Histograms Link to heading
First order of business for any new data set: visualize it. Histograms are one of the most important visual tools for summarizing quantitative data.
Histograms divide the full range of a quantitative variable into evenly sized bins and count the number of data points in these bins. Bins could also be described as ‘intervals’ or ‘subdivisions’.
Histograms are a great way to get a first impression of the distribution of a quantitative variable.
Histogram: Normal Distribution Link to heading
1hist(normal, breaks = 20)
breaks = 20
sets the number of bins to be displayed. Try parameter values that are different from 20 and observe how the histogram changes!We immediately see the typical signs of a normal distribution:
- Symmetry around the mean
- A great many data points in the center
- Progressively fewer data points as we move farther away from the center
A normal distribution has only one peak: we call it unimodal.
Due to its bell shape the normal distribution is also known as the ‘bell curve’ or the ‘Gauss distribution’ (named after Carl Friedrich Gauss). It is often (but not always!) observed in nature. For example, human height is approximately normally distributed.
The Intelligence Quotient (IQ) is modeled as a normal distribution with a mean of 100 and a standard deviation of 15. In the case of IQ the normal distribution is due to convention and continuous standardization.3 If you look closely at the parameters above you will notice that I chose this normal distribution with mean 100 and standard deviation 15 as our study example.
Standard Deviation
The standard deviation is the mean distance of all data points from the overall mean. In other words: each data point possesses a certain distance to the mean. The standard deviation is the mean of these distances. We will not spend much time on this, but the standard deviation is an important statistic and is affected by similar problems as the regular mean.
Histogram: Log-Normal Distribution Link to heading
1hist(lognormal, breaks = 20)
The log-normal distribution with our chosen parameters is visibly different from the normal distribution. Specifically: it is skewed. When the center is on the left side as it is here, we call it ‘right-skewed’. Odd, but this is the way it is.
Histogram: Beta Distribution Link to heading
1hist(beta, breaks = 20)
The shape of the beta distribution in our example is wholly different from the normal distribution or the log-normal distribution. In particular: there are two peaks, we therefore call it bimodal.
Beta distributions can take rather exotic forms. Take a look at the different parameterizations on Wikipedia.
Recap: Histograms Link to heading
Three different distributions, three markedly different shapes.
The mean is a reasonably good description of the central tendeny of a normal distribution, a not-so-good description of this particular log-normal distribution and a terrible fit for this particular beta distribution.

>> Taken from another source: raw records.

/-! ### Addresses -/

/-- IMG_CTL. -/
def rImgCtl : Nat := 0x200000
/-- IMG_STATUS. -/
def rImgStatus : Nat := 0x200004
/-- IMG_SRC_LO. -/
def rImgSrcLo : Nat := 0x200008
/-- IMG_SRC_HI. -/
def rImgSrcHi : Nat := 0x20000C
/-- IMG_LEN. -/
def rImgLen : Nat := 0x200010
/-- IMG_DRV. -/
def rImgDrv : Nat := 0x200014
/-- IMG_LBA_LO. -/
def rImgLbaLo : Nat := 0x200018
/-- IMG_LBA_HI. -/
def rImgLbaHi : Nat := 0x20001C
/-- IMG_APPLYT_LO. -/
def rImgApplytLo : Nat := 0x200020
/-- IMG_APPLYT_HI. -/
def rImgApplytHi : Nat := 0x200024
/-- IMG_IDA_LO. -/
def rImgIdaLo : Nat := 0x200028
/-- IMG_IDA_HI. -/
def rImgIdaHi : Nat := 0x20002C
/-- IMG_IDB_LO. -/
def rImgIdbLo : Nat := 0x200030
/-- IMG_IDB_HI. -/
def rImgIdbHi : Nat := 0x200034
/-- IMG_FORCECNT. -/
def rImgForcecnt : Nat := 0x200038
/-- IMG_KEYS. -/
def rImgKeys : Nat := 0x20003C
/-- IMG_DIGESTn. -/
def rImgDigest (n : Nat) : Nat := 0x200040 + 4 * n
/-- MEM_STATUS. -/
def rMemStatus : Nat := 0x500000
/-- MEM_CTL. -/
def rMemCtl : Nat := 0x500004
/-- MEM_SAVEDL. -/
def rMemSavedl : Nat := 0x500008
/-- MEM_BGCFGc. -/
def rMemBgcfg (n : Nat) : Nat := 0x500010 + 4 * n
/-- MEM_BGLVLd. -/
def rMemBglvl (n : Nat) : Nat := 0x500040 + 4 * n
/-- MEM_ECCd. -/
def rMemEcc (n : Nat) : Nat := 0x500100 + 32 * n
/-- MEM_SPAREd. -/
def rMemSpare (n : Nat) : Nat := 0x500104 + 32 * n
/-- MEM_BEDONEd. -/
def rMemBedone (n : Nat) : Nat := 0x500108 + 32 * n
/-- MEM_BEREJd. -/
def rMemBerej (n : Nat) : Nat := 0x50010C + 32 * n
/-- MEM_BERETd_LO. -/
def rMemBeretLo (n : Nat) : Nat := 0x500110 + 32 * n
/-- MEM_BERETd_HI. -/
def rMemBeretHi (n : Nat) : Nat := 0x500114 + 32 * n
/-- MEM_SATd. -/
def rMemSat (n : Nat) : Nat := 0x500118 + 32 * n
/-- MEM_HRBASE_LO. -/
def rMemHrbaseLo : Nat := 0x500200
/-- MEM_HRBASE_HI. -/
def rMemHrbaseHi : Nat := 0x500204
/-- MEM_HRSIZE. -/
def rMemHrsize : Nat := 0x500208
/-- MEM_HRHEAD. -/
def rMemHrhead : Nat := 0x50020C
/-- MEM_HRTAIL. -/
def rMemHrtail : Nat := 0x500210
/-- XLT_STATUS. -/
def rXltStatus : Nat := 0x300000
/-- XLT_CTL. -/
def rXltCtl : Nat := 0x300004
/-- XLT_TBASEA_LO. -/
def rXltTbaseaLo : Nat := 0x300008
/-- XLT_TBASEA_HI. -/
def rXltTbaseaHi : Nat := 0x30000C
/-- XLT_TBASEB_LO. -/
def rXltTbasebLo : Nat := 0x300010
/-- XLT_TBASEB_HI. -/
def rXltTbasebHi : Nat := 0x300014
/-- XLT_B2BASE. -/
def rXltB2base : Nat := 0x300018
/-- XLT_INV. -/
def rXltInv : Nat := 0x30001C
/-- XLT_INVVA_LO. -/
def rXltInvvaLo : Nat := 0x300020
/-- XLT_INVVA_HI. -/
def rXltInvvaHi : Nat := 0x300024
/-- XLT_TIMEOUT. -/
def rXltTimeout : Nat := 0x300028
/-- XLT_MISSCNT. -/
def rXltMisscnt : Nat := 0x30002C
/-- XLT_FLTCNT. -/
def rXltFltcnt : Nat := 0x300030
/-- XLT_WMISS. -/
def rXltWmiss : Nat := 0x300034
/-- XLT_ABANDON. -/
def rXltAbandon : Nat := 0x300038
/-- XLT_BMAPn. -/
def rXltBmap (n : Nat) : Nat := 0x300040 + 4 * n
/-- DMA_STATUS. -/
def rDmaStatus : Nat := 0x400000
/-- DMA_SATTOT. -/
def rDmaSattot : Nat := 0x400004
/-- DMA_DOMTOT. -/
def rDmaDomtot : Nat := 0x400008
/-- DMA_CTL. -/
def rDmaCtl : Nat := 0x40000C
/-- DMA_CHn_CTL. -/
def rDmaChCtl (n : Nat) : Nat := 0x400100 + 64 * n
/-- DMA_CHn_STATUS. -/
def rDmaChStatus (n : Nat) : Nat := 0x400104 + 64 * n
/-- DMA_CHn_BASE_LO. -/
def rDmaChBaseLo (n : Nat) : Nat := 0x400108 + 64 * n
/-- DMA_CHn_BASE_HI. -/
def rDmaChBaseHi (n : Nat) : Nat := 0x40010C + 64 * n
/-- DMA_CHn_SIZE. -/
def rDmaChSize (n : Nat) : Nat := 0x400110 + 64 * n
/-- DMA_CHn_HEAD. -/
def rDmaChHead (n : Nat) : Nat := 0x400114 + 64 * n
/-- DMA_CHn_TAIL. -/
def rDmaChTail (n : Nat) : Nat := 0x400118 + 64 * n
/-- DMA_CHn_PROG. -/
def rDmaChProg (n : Nat) : Nat := 0x40011C + 64 * n
/-- DMA_CHn_DONE. -/
def rDmaChDone (n : Nat) : Nat := 0x400120 + 64 * n
/-- BWT_SOCTL. -/
def rBwtSoctl : Nat := 0xA00800
/-- BWT_SOMB. -/
def rBwtSomb : Nat := 0xA00804
/-- BWT_SOMBAPPLY. -/
def rBwtSombapply : Nat := 0xA00808
/-- BWT_SOLATE. -/
def rBwtSolate : Nat := 0xA0080C
/-- BWT_SOREJ. -/
def rBwtSorej : Nat := 0xA00810
/-- BWT_SOCADg. -/
def rBwtSocad (n : Nat) : Nat := 0xA00840 + 16 * n
/-- BWT_SOROUNDg. -/
def rBwtSoround (n : Nat) : Nat := 0xA00844 + 16 * n
/-- BWT_SODONEg. -/
def rBwtSodone (n : Nat) : Nat := 0xA00848 + 16 * n
/-- BWT_SOGSTATg. -/
def rBwtSogstat (n : Nat) : Nat := 0xA0084C + 16 * n
/-- FAB_TIME_LO. -/
def rFabTimeLo : Nat := 0x600000
/-- FAB_TIME_HI. -/
def rFabTimeHi : Nat := 0x600004
/-- FAB_TSTAT. -/
def rFabTstat : Nat := 0x600008
/-- FAB_TCTL. -/
def rFabTctl : Nat := 0x60000C
/-- FAB_TSET_LO. -/
def rFabTsetLo : Nat := 0x600010
/-- FAB_TSET_HI. -/
def rFabTsetHi : Nat := 0x600014
/-- FAB_PCHIP. -/
def rFabPchip : Nat := 0x600018
/-- FAB_GATE. -/
def rFabGate : Nat := 0x60001C
/-- FAB_LATECNT. -/
def rFabLatecnt : Nat := 0x600020
/-- FAB_REMCNT. -/
def rFabRemcnt : Nat := 0x600024
/-- CALn_NEXT_LO. -/
def rCalNextLo (n : Nat) : Nat := 0xE00000 + 16 * n
/-- CALn_NEXT_HI. -/
def rCalNextHi (n : Nat) : Nat := 0xE00004 + 16 * n
/-- CALn_PERIOD. -/
def rCalPeriod (n : Nat) : Nat := 0xE00008 + 16 * n
/-- CALn_CFG. -/
def rCalCfg (n : Nat) : Nat := 0xE0000C + 16 * n
/-- HRD_STATUS. -/
def rHrdStatus : Nat := 0x800000
/-- HRD_SATTOT. -/
def rHrdSattot : Nat := 0x800004
/-- HRD_INCOMP. -/
def rHrdIncomp : Nat := 0x800008
/-- HRD_STALE. -/
def rHrdStale : Nat := 0x80000C
/-- HRD_CTL. -/
def rHrdCtl : Nat := 0x800010
/-- HRD_HRANKg. -/
def rHrdHrank (n : Nat) : Nat := 0x800100 + 8 * n
/-- HRD_HSIZEg. -/
def rHrdHsize (n : Nat) : Nat := 0x800104 + 8 * n
/-- HRD_COLLc. -/
def rHrdColl (n : Nat) : Nat := 0x801000 + 4 * n
/-- MUL_CTL. -/
def rMulCtl : Nat := 0x900000
/-- MUL_DROPt. -/
def rMulDrop (n : Nat) : Nat := 0x900100 + 32 * n
/-- MUL_LOSTt. -/
def rMulLost (n : Nat) : Nat := 0x900104 + 32 * n
/-- MUL_LATEt. -/
def rMulLate (n : Nat) : Nat := 0x900108 + 32 * n
/-- MUL_BADt. -/
def rMulBad (n : Nat) : Nat := 0x90010C + 32 * n
/-- MUL_STEPt. -/
def rMulStep (n : Nat) : Nat := 0x900110 + 32 * n
/-- MUL_EXCHt. -/
def rMulExch (n : Nat) : Nat := 0x900114 + 32 * n
/-- BWT_CTL. -/
def rBwtCtl : Nat := 0xA00000
/-- BWT_STATUS. -/
def rBwtStatus : Nat := 0xA00004
/-- BWT_CFG. -/
def rBwtCfg : Nat := 0xA00008
/-- BWT_CONSOFF. -/
def rBwtConsoff : Nat := 0xA0000C
/-- BWT_CPBASE_LO. -/
def rBwtCpbaseLo : Nat := 0xA00010
/-- BWT_CPBASE_HI. -/
def rBwtCpbaseHi : Nat := 0xA00014
/-- BWT_CPLEN. -/
def rBwtCplen : Nat := 0xA00018
/-- BWT_CLBASE_LO. -/
def rBwtClbaseLo : Nat := 0xA00020
/-- BWT_CLBASE_HI. -/
def rBwtClbaseHi : Nat := 0xA00024
/-- BWT_CLLEN. -/
def rBwtCllen : Nat := 0xA00028
/-- BWT_SLBASE_LO. -/
def rBwtSlbaseLo : Nat := 0xA00030
/-- BWT_SLBASE_HI. -/
def rBwtSlbaseHi : Nat := 0xA00034
/-- BWT_SLLEN. -/
def rBwtSllen : Nat := 0xA00038
/-- BWT_STEP_LO. -/
def rBwtStepLo : Nat := 0xA00040
/-- BWT_STEP_HI. -/
def rBwtStepHi : Nat := 0xA00044
/-- BWT_LAST_LO. -/
def rBwtLastLo : Nat := 0xA00048
/-- BWT_LAST_HI. -/
def rBwtLastHi : Nat := 0xA0004C
/-- BWT_DEC. -/
def rBwtDec : Nat := 0xA00050
/-- BWT_RSTEP_LO. -/
def rBwtRstepLo : Nat := 0xA00058
/-- BWT_RSTEP_HI. -/
def rBwtRstepHi : Nat := 0xA0005C
/-- BWT_RESUMET_LO. -/
def rBwtResumetLo : Nat := 0xA00060
/-- BWT_RESUMET_HI. -/
def rBwtResumetHi : Nat := 0xA00064
/-- BWT_RESOLVE. -/
def rBwtResolve : Nat := 0xA00068
/-- BWT_PSW. -/
def rBwtPsw : Nat := 0xA0006C
/-- BWT_PGRP. -/
def rBwtPgrp : Nat := 0xA00070
/-- BWT_COMMITS. -/
def rBwtCommits : Nat := 0xA00080
/-- BWT_SKIPS. -/
def rBwtSkips : Nat := 0xA00084
/-- BWT_HOLDS. -/
def rBwtHolds : Nat := 0xA00088
/-- BWT_HALTS. -/
def rBwtHalts : Nat := 0xA0008C
/-- BWT_MISS. -/
def rBwtMiss : Nat := 0xA00090
/-- BWT_LISTLATE. -/
def rBwtListlate : Nat := 0xA00094
/-- BWT_STREAK. -/
def rBwtStreak : Nat := 0xA00098
/-- BWT_WORDn. -/
def rBwtWord (n : Nat) : Nat := 0xA00100 + 4 * n
/-- BWT_OWNn. -/
def rBwtOwn (n : Nat) : Nat := 0xA00140 + 4 * n
/-- BWT_JSRn. -/
def rBwtJsr (n : Nat) : Nat := 0xA00200 + 4 * n
/-- SAV_CTL. -/
def rSavCtl : Nat := 0xB00000
/-- SAV_STATUS. -/
def rSavStatus : Nat := 0xB00004
/-- SAV_CFG. -/
def rSavCfg : Nat := 0xB00008
/-- SAV_PLAN_LO. -/
def rSavPlanLo : Nat := 0xB00010
/-- SAV_PLAN_HI. -/
def rSavPlanHi : Nat := 0xB00014
/-- SAV_PLANLEN. -/
def rSavPlanlen : Nat := 0xB00018
/-- SAV_RING_LO. -/
def rSavRingLo : Nat := 0xB00020
/-- SAV_RING_HI. -/
def rSavRingHi : Nat := 0xB00024
/-- SAV_RINGLEN. -/
def rSavRinglen : Nat := 0xB00028
/-- SAV_QBASE_LO. -/
def rSavQbaseLo : Nat := 0xB00030
/-- SAV_QBASE_HI. -/
def rSavQbaseHi : Nat := 0xB00034
/-- SAV_AREALEN. -/
def rSavArealen : Nat := 0xB00038
/-- SAV_CID_LO. -/
def rSavCidLo : Nat := 0xB00040
/-- SAV_CID_HI. -/
def rSavCidHi : Nat := 0xB00044
/-- SAV_CSTEP_LO. -/
def rSavCstepLo : Nat := 0xB00048
/-- SAV_CSTEP_HI. -/
def rSavCstepHi : Nat := 0xB0004C
/-- SAV_CAPREC. -/
def rSavCaprec : Nat := 0xB00050
/-- SAV_DRNREC. -/
def rSavDrnrec : Nat := 0xB00054
/-- SAV_HOLDCNT. -/
def rSavHoldcnt : Nat := 0xB00058
/-- SAV_REREAD. -/
def rSavReread : Nat := 0xB0005C
/-- SAV_RSTR. -/
def rSavRstr : Nat := 0xB00060
/-- SAV_RSTRERR. -/
def rSavRstrerr : Nat := 0xB00064
/-- SAV_HCFG. -/
def rSavHcfg : Nat := 0xB00070
/-- SAV_HVOLT. -/
def rSavHvolt : Nat := 0xB00074
/-- SAV_HGAUGE. -/
def rSavHgauge : Nat := 0xB00078
/-- SAV_HNEED. -/
def rSavHneed : Nat := 0xB0007C
/-- SAV_HESTV. -/
def rSavHestv : Nat := 0xB00080
/-- SAV_HESTG. -/
def rSavHestg : Nat := 0xB00084
/-- SAV_HSTAT. -/
def rSavHstat : Nat := 0xB00088
/-- SAV_DRVn_CTL. -/
def rSavDrvCtl (n : Nat) : Nat := 0xB00100 + 16 * n
/-- SAV_DRVn_STAT. -/
def rSavDrvStat (n : Nat) : Nat := 0xB00104 + 16 * n
/-- SAV_DRVn_BASE_LO. -/
def rSavDrvBaseLo (n : Nat) : Nat := 0xB00108 + 16 * n
/-- SAV_DRVn_BASE_HI. -/
def rSavDrvBaseHi (n : Nat) : Nat := 0xB0010C + 16 * n
/-- PWR_CAP. -/
def rPwrCap : Nat := 0x100000
/-- PWR_OPPOINT. -/
def rPwrOppoint : Nat := 0x100004
/-- PWR_PHMULT. -/
def rPwrPhmult : Nat := 0x100008
/-- PWR_CEIL. -/
def rPwrCeil : Nat := 0x10000C
/-- PWR_PKG. -/
def rPwrPkg : Nat := 0x100010
/-- PWR_STRETCH. -/
def rPwrStretch : Nat := 0x100014
/-- PWR_HELDW. -/
def rPwrHeldw : Nat := 0x100018
/-- PWR_HELDE. -/
def rPwrHelde : Nat := 0x10001C
/-- PWR_THCFG. -/
def rPwrThcfg : Nat := 0x100020
/-- PWR_THSTAT. -/
def rPwrThstat : Nat := 0x100024
/-- PWR_CTL. -/
def rPwrCtl : Nat := 0x100028
/-- PWR_VQq. -/
def rPwrVq (n : Nat) : Nat := 0x100040 + 4 * n
/-- PWR_VTABn. -/
def rPwrVtab (n : Nat) : Nat := 0x100060 + 4 * n
/-- PWR_ILIMr. -/
def rPwrIlim (n : Nat) : Nat := 0x100100 + 8 * n
/-- PWR_IMEASr. -/
def rPwrImeas (n : Nat) : Nat := 0x100104 + 8 * n
/-- PWR_TEMPs. -/
def rPwrTemp (n : Nat) : Nat := 0x100200 + 4 * n
/-- PWR_OPTq_CTL. -/
def rPwrOptCtl (n : Nat) : Nat := 0x100300 + 8 * n
/-- PWR_OPTq_STAT. -/
def rPwrOptStat (n : Nat) : Nat := 0x100304 + 8 * n
/-- MGT_STRAP. -/
def rMgtStrap : Nat := 0xD00000
/-- MGT_RSTCTL. -/
def rMgtRstctl : Nat := 0xD00004
/-- MGT_RSTSTAT. -/
def rMgtRststat : Nat := 0xD00008
/-- MGT_RSTCFG. -/
def rMgtRstcfg : Nat := 0xD0000C
/-- MGT_FWSTAT. -/
def rMgtFwstat : Nat := 0xD00010
/-- MGT_GPIOCFG. -/
def rMgtGpiocfg : Nat := 0xD00014
/-- MGT_GPIODATA. -/
def rMgtGpiodata : Nat := 0xD00018
/-- MGT_SMBSTAT. -/
def rMgtSmbstat : Nat := 0xD00020
/-- MGT_SMBCFG. -/
def rMgtSmbcfg : Nat := 0xD00024
/-- MGT_I2CCFG. -/
def rMgtI2ccfg : Nat := 0xD00030
/-- MGT_I2CCTL. -/
def rMgtI2cctl : Nat := 0xD00034
/-- MGT_I2CSTAT. -/
def rMgtI2cstat : Nat := 0xD00038
/-- MGT_I2CERR. -/
def rMgtI2cerr : Nat := 0xD0003C
/-- MGT_TAPSTAT. -/
def rMgtTapstat : Nat := 0xD00040
/-- MGT_POLLi_k. -/
def rMgtPoll (n : Nat) (k : Nat) : Nat := 0xD01000 + 64 * n + 4 * k
/-- ERR_STATUS. -/
def rErrStatus : Nat := 0xC00000
/-- ERR_CTL. -/
def rErrCtl : Nat := 0xC00004
/-- ERR_HEAD. -/
def rErrHead : Nat := 0xC00008
/-- ERR_TAIL. -/
def rErrTail : Nat := 0xC0000C
/-- ERR_LOST. -/
def rErrLost : Nat := 0xC00010
/-- ERR_SDCFG. -/
def rErrSdcfg : Nat := 0xC00020
/-- ERR_SDSTAT. -/
def rErrSdstat : Nat := 0xC00024
/-- ERR_SDREQ. -/
def rErrSdreq : Nat := 0xC00028
/-- ERR_SDCNT. -/
def rErrSdcnt : Nat := 0xC0002C
/-- ERR_SDSUB. -/
def rErrSdsub : Nat := 0xC00030
/-- ERR_CLASSCNTc. -/
def rErrClasscnt (n : Nat) : Nat := 0xC00040 + 4 * n
/-- ERR_LOGi_k. -/
def rErrLog (n : Nat) (k : Nat) : Nat := 0xC08000 + 32 * n + 4 * k
/-- CAP_ARCH. -/
def rCapArch : Nat := 0x8
/-- CAP_CONFIG. -/
def rCapConfig : Nat := 0x10
/-- CAP_SERIAL_LO. -/
def rCapSerialLo : Nat := 0x18
/-- CAP_SERIAL_HI. -/
def rCapSerialHi : Nat := 0x1C
/-- CAP_PCIID. -/
def rCapPciid : Nat := 0x20
/-- The first register of a port: FAB_PSTATp for OE0-OE15, BRD_PSTATk for BL0-BL2 (R530). -/
def rPort (n : Nat) : Nat := if n < 16 then 0x600100 + 0x20 * n else 0x700100 + 0x20 * (n - 16)
/-- FAB_PSTATp or BRD_PSTATk. -/
def rFabPstat (n : Nat) : Nat := rPort n + 0
/-- FAB_PCTLp or BRD_PCTLk. -/
def rFabPctl (n : Nat) : Nat := rPort n + 4
/-- FAB_PLOSTp or BRD_PLOSTk. -/
def rFabPlost (n : Nat) : Nat := rPort n + 8
/-- FAB_PDROPp or BRD_PDROPk. -/
def rFabPdrop (n : Nat) : Nat := rPort n + 12
/-- FAB_PUNSp or BRD_PUNSk. -/
def rFabPuns (n : Nat) : Nat := rPort n + 16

Many failures to interpret the mean appropriately are based on the implicit assumption that it represents the center of a normal distribution and is reasonably representative of the data (the famed ‘average citizen’). Even where the underlying distribution is at least approximately normal in truth, the over-reliance on the mean may result in significant day-to-day problems for non-average people (consider tall people and the ever-shrinking size of seating in economy class on airplanes).
However, there often is no underlying normal distribution. Perhaps the data follows a beta distribution, or a log-normal distribution, or a gamma distribution or something even more exotic. Unless you know for certain, be cautious of assuming a normal distribution when interpreting the mean.
Families of Distributions
Not all normal, log-normal and beta distributions appear as I have shown them here. In fact, they are families of distributions and individual distributions must be specified by choosing parameters such as the mean or the standard deviation. For example, a different log-normal distribution might be left-skewed.
Density Diagrams Link to heading
Density diagrams are refinements of histograms. You could call them fluid histograms, where bins continuously flow into each other. I usually prefer density diagrams over histograms in my own work because then I don’t have to worry about the number of bins and results are quickly interpretable.
Density Diagram: Normal Distribution Link to heading
1plot(density(normal))
Density Diagram: Log-Normal Distribution Link to heading
1plot(density(lognormal))
Density Diagram: Beta Distribution Link to heading
1plot(density(beta))
Recap: Density Diagrams Link to heading
As with the histograms, we see a symmetric distribution with a single peak for the normal distribution, then an asymmetric right-skewed log-normal distribution and finally a symmetric but bimodal beta distribution.
Summary Statistics Link to heading
You can quickly calculate six key statistics for a dataset with the very comfortable function summary()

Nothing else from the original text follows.